Week 2: Functional Requirements for the Communications Interface

Last week I investigated the NXT hardware, expanded upon some communications possibilities, and gave a very light preliminary assessment which leaned in favor of the RJ12 sensor ports currently used for COTS NXT sensors.

But before delving into further detail regarding comms, I'm going to take an aside and mention that  Professor Anderson has provided me with the board I'll be interfacing with the NXT. While I've previously been under the assumption that the "Arduino" I'd be using was a reference Arduino Uno, I've been provided with a ChipKit Uno32.

Fig 1. ChipKit Uno32

Upon some reading from ChipKit's website this particular device appears to be a clone Arduino, which claims to be fully "Arduino-Compatible". At first glance it seems far beefier than a reference Arduino Uno, and touts more I/O pins, a more robust microcontroller IC (80 Mhz PIC controller vs the reference Uno's 16 MHz AtMega328 AVR controller), and also a variety of jumpers to configure various board functionality (power regulator/hardware SPI/etc.). I've never worked directly with a ChipKit board before, however I'm banking on the "Arduino-Compatible" part for ease of use.

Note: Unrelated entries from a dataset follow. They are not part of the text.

@[simp] theorem evictAll_frame (s : State) (c : Nat) (f : CisFacts) :
    (State.evictAll s c f).pending = s.pending ∧ (State.evictAll s c f).fresh = s.fresh ∧ (State.evictAll s c f).outbox = s.outbox ∧
    (State.evictAll s c f).seam = s.seam ∧ (State.evictAll s c f).wells = s.wells ∧ (State.evictAll s c f).wins = s.wins ∧
    (State.evictAll s c f).ctls = s.ctls ∧ (State.evictAll s c f).fab = s.fab ∧ (State.evictAll s c f).trust = s.trust ∧
    (State.evictAll s c f).meter = s.meter ∧ (State.evictAll s c f).saves = s.saves ∧ (State.evictAll s c f).chip = s.chip ∧
    (State.evictAll s c f).power = s.power := by
  simp [State.evictAll]

@[simp] theorem repairRoot_frame (s : State) (c : Nat) :
    (State.repairRoot s c).pending = s.pending ∧ (State.repairRoot s c).fresh = s.fresh ∧ (State.repairRoot s c).outbox = s.outbox ∧
    (State.repairRoot s c).tiles = s.tiles ∧ (State.repairRoot s c).dens = s.dens ∧ (State.repairRoot s c).seam = s.seam ∧
    (State.repairRoot s c).ic = s.ic ∧ (State.repairRoot s c).host = s.host ∧ (State.repairRoot s c).repair = s.repair ∧
    (State.repairRoot s c).wells = s.wells ∧ (State.repairRoot s c).wins = s.wins ∧ (State.repairRoot s c).ctls = s.ctls ∧
    (State.repairRoot s c).fab = s.fab ∧ (State.repairRoot s c).trust = s.trust ∧ (State.repairRoot s c).meter = s.meter ∧
    (State.repairRoot s c).saves = s.saves ∧ (State.repairRoot s c).chip = s.chip ∧ (State.repairRoot s c).power = s.power ∧
    (State.repairRoot s c).mesh = s.mesh := by
  exact ⟨rfl, rfl, rfl, rfl, rfl, rfl, rfl, rfl, rfl, rfl, rfl, rfl, rfl, rfl, rfl, rfl, rfl, rfl, rfl⟩

@[simp] theorem cisServe_frame (s : State) (c line : Nat) (k : Access) (f : CisFacts) :
    (State.cisServe s c line k f).2.2.pending = s.pending ∧ (State.cisServe s c line k f).2.2.fresh = s.fresh ∧
    (State.cisServe s c line k f).2.2.outbox = s.outbox ∧ (State.cisServe s c line k f).2.2.seam = s.seam ∧
    (State.cisServe s c line k f).2.2.wells = s.wells ∧ (State.cisServe s c line k f).2.2.wins = s.wins ∧
    (State.cisServe s c line k f).2.2.ctls = s.ctls ∧ (State.cisServe s c line k f).2.2.fab = s.fab ∧
    (State.cisServe s c line k f).2.2.trust = s.trust ∧ (State.cisServe s c line k f).2.2.meter = s.meter ∧
    (State.cisServe s c line k f).2.2.saves = s.saves ∧ (State.cisServe s c line k f).2.2.chip = s.chip ∧
    (State.cisServe s c line k f).2.2.power = s.power := by
  unfold State.cisServe; dsimp only; (repeat' split) <;> simp

@[simp] theorem cisAccess_frame (s : State) (a : Nat) (k : Access) (f : CisFacts) :
    (State.cisAccess s a k f).2.2.pending = s.pending ∧ (State.cisAccess s a k f).2.2.fresh = s.fresh ∧
    (State.cisAccess s a k f).2.2.outbox = s.outbox ∧ (State.cisAccess s a k f).2.2.seam = s.seam ∧
    (State.cisAccess s a k f).2.2.wells = s.wells ∧ (State.cisAccess s a k f).2.2.wins = s.wins ∧
    (State.cisAccess s a k f).2.2.ctls = s.ctls ∧ (State.cisAccess s a k f).2.2.fab = s.fab ∧
    (State.cisAccess s a k f).2.2.trust = s.trust ∧ (State.cisAccess s a k f).2.2.meter = s.meter ∧
    (State.cisAccess s a k f).2.2.saves = s.saves ∧ (State.cisAccess s a k f).2.2.chip = s.chip ∧
    (State.cisAccess s a k f).2.2.power = s.power := by
  simp only [State.cisAccess]; (repeat' split) <;> first | (simp; done) | (have e := snd_of_eq ‹_ = (_, _)›; subst e; simp; done) | (have e := snd_of_eq ‹_ = (_, _)›; subst e; (repeat' split) <;> simp)

@[simp] theorem pumpMiss_frame (s : State) (t tag va : Nat) :
    (State.pumpMiss s t tag va).pending = s.pending ∧ (State.pumpMiss s t tag va).fresh = s.fresh ∧
    (State.pumpMiss s t tag va).outbox = s.outbox ∧ (State.pumpMiss s t tag va).dens = s.dens ∧
    (State.pumpMiss s t tag va).seam = s.seam ∧ (State.pumpMiss s t tag va).ic = s.ic ∧ (State.pumpMiss s t tag va).dict = s.dict ∧
    (State.pumpMiss s t tag va).host = s.host ∧ (State.pumpMiss s t tag va).repair = s.repair ∧
    (State.pumpMiss s t tag va).wells = s.wells ∧ (State.pumpMiss s t tag va).cisterns = s.cisterns ∧
    (State.pumpMiss s t tag va).wins = s.wins ∧ (State.pumpMiss s t tag va).ctls = s.ctls ∧
    (State.pumpMiss s t tag va).fab = s.fab ∧ (State.pumpMiss s t tag va).trust = s.trust ∧
    (State.pumpMiss s t tag va).meter = s.meter ∧ (State.pumpMiss s t tag va).saves = s.saves ∧
    (State.pumpMiss s t tag va).chip = s.chip ∧ (State.pumpMiss s t tag va).power = s.power ∧
    (State.pumpMiss s t tag va).mesh = s.mesh := by
  exact ⟨rfl, rfl, rfl, rfl, rfl, rfl, rfl, rfl, rfl, rfl, rfl, rfl, rfl, rfl, rfl, rfl, rfl, rfl, rfl, rfl⟩

@[simp] theorem takeMark_frame (s : State) (slot : Nat) (c : Option Nat) :
    (State.takeMark s slot c).2.pending = s.pending ∧ (State.takeMark s slot c).2.fresh = s.fresh ∧
    (State.takeMark s slot c).2.outbox = s.outbox ∧ (State.takeMark s slot c).2.tiles = s.tiles ∧
    (State.takeMark s slot c).2.dens = s.dens ∧ (State.takeMark s slot c).2.seam = s.seam ∧ (State.takeMark s slot c).2.ic = s.ic ∧
    (State.takeMark s slot c).2.dict = s.dict ∧ (State.takeMark s slot c).2.host = s.host ∧
    (State.takeMark s slot c).2.repair = s.repair ∧ (State.takeMark s slot c).2.wells = s.wells ∧
    (State.takeMark s slot c).2.cisterns = s.cisterns ∧ (State.takeMark s slot c).2.wins = s.wins ∧
    (State.takeMark s slot c).2.fab = s.fab ∧ (State.takeMark s slot c).2.trust = s.trust ∧
    (State.takeMark s slot c).2.meter = s.meter ∧ (State.takeMark s slot c).2.saves = s.saves ∧
    (State.takeMark s slot c).2.chip = s.chip ∧ (State.takeMark s slot c).2.power = s.power ∧
    (State.takeMark s slot c).2.mesh = s.mesh := by
  unfold State.takeMark; dsimp only; (repeat' split) <;> simp

@[simp] theorem mEffect_frame (o : MOp) (f : MFields) (x : Snap) (s : State) :
    (mEffect o f x s).pending = s.pending ∧ (mEffect o f x s).fresh = s.fresh ∧ (mEffect o f x s).outbox = s.outbox ∧
    (mEffect o f x s).dens = s.dens ∧ (mEffect o f x s).seam = s.seam ∧ (mEffect o f x s).ic = s.ic ∧
    (mEffect o f x s).dict = s.dict ∧ (mEffect o f x s).host = s.host ∧ (mEffect o f x s).repair = s.repair ∧
    (mEffect o f x s).wells = s.wells ∧ (mEffect o f x s).cisterns = s.cisterns ∧ (mEffect o f x s).wins = s.wins ∧
    (mEffect o f x s).ctls = s.ctls ∧ (mEffect o f x s).fab = s.fab ∧ (mEffect o f x s).trust = s.trust ∧
    (mEffect o f x s).meter = s.meter ∧ (mEffect o f x s).saves = s.saves ∧ (mEffect o f x s).chip = s.chip ∧
    (mEffect o f x s).power = s.power ∧ (mEffect o f x s).mesh = s.mesh := by
  unfold mEffect; split <;> simp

Back on the comms side as I've previous mentioned, I have opted to go down the RJ12 route. The primary reason for this is that it is likely to be the most documented interface for the NXT, and there is no additional significant hardware required unlike the other approaches I've mentioned. To marginally hash out the factors involved in making this decision:

• I need something workable fast, while I'd love to explore other communications options I'm limited in time and budget
• The likely scenario for this interface is during a class lab or other hands-on segment. Complexity would make achieving the overall goal, basic communications, needlessly difficult.
• The protocols in play are likely either SPI or I2C, and while I'm not an expert, I have experience working with both of these protocols.

Additionally I wanted to throw around some functional requirements of the interface:

• Needs to be capable of both synchronous and asynchronous communications
• Capable of scaling from simple sensor concepts to more involved (possibly DSP-heavy) sensors
• Not likely to be used for "high-speed" comms, here defining "high-speed" to be in excess of the capabilities afforded by I2C or SPI. However, should be capable of continuously passing data at a rate commensurate to the NXT's maximum sensor poll rate.

Given that the on-board comms (UART/USART/PCB-based SPI) are not directly exposed by the hardware, the requirement for simplicity rules out these options. Bluetooth is a contender up to the point where additional hardware in the form of an Arduino-based radio is required; I'm all for this research but budget constraints limit my frivolity with component selection.

Research into current NXT sensors and their interfaces indicated that while the sensor ports are reconfigurable to a degree, the digital COTS sensors default to I2C based communication. And thus I2C it is.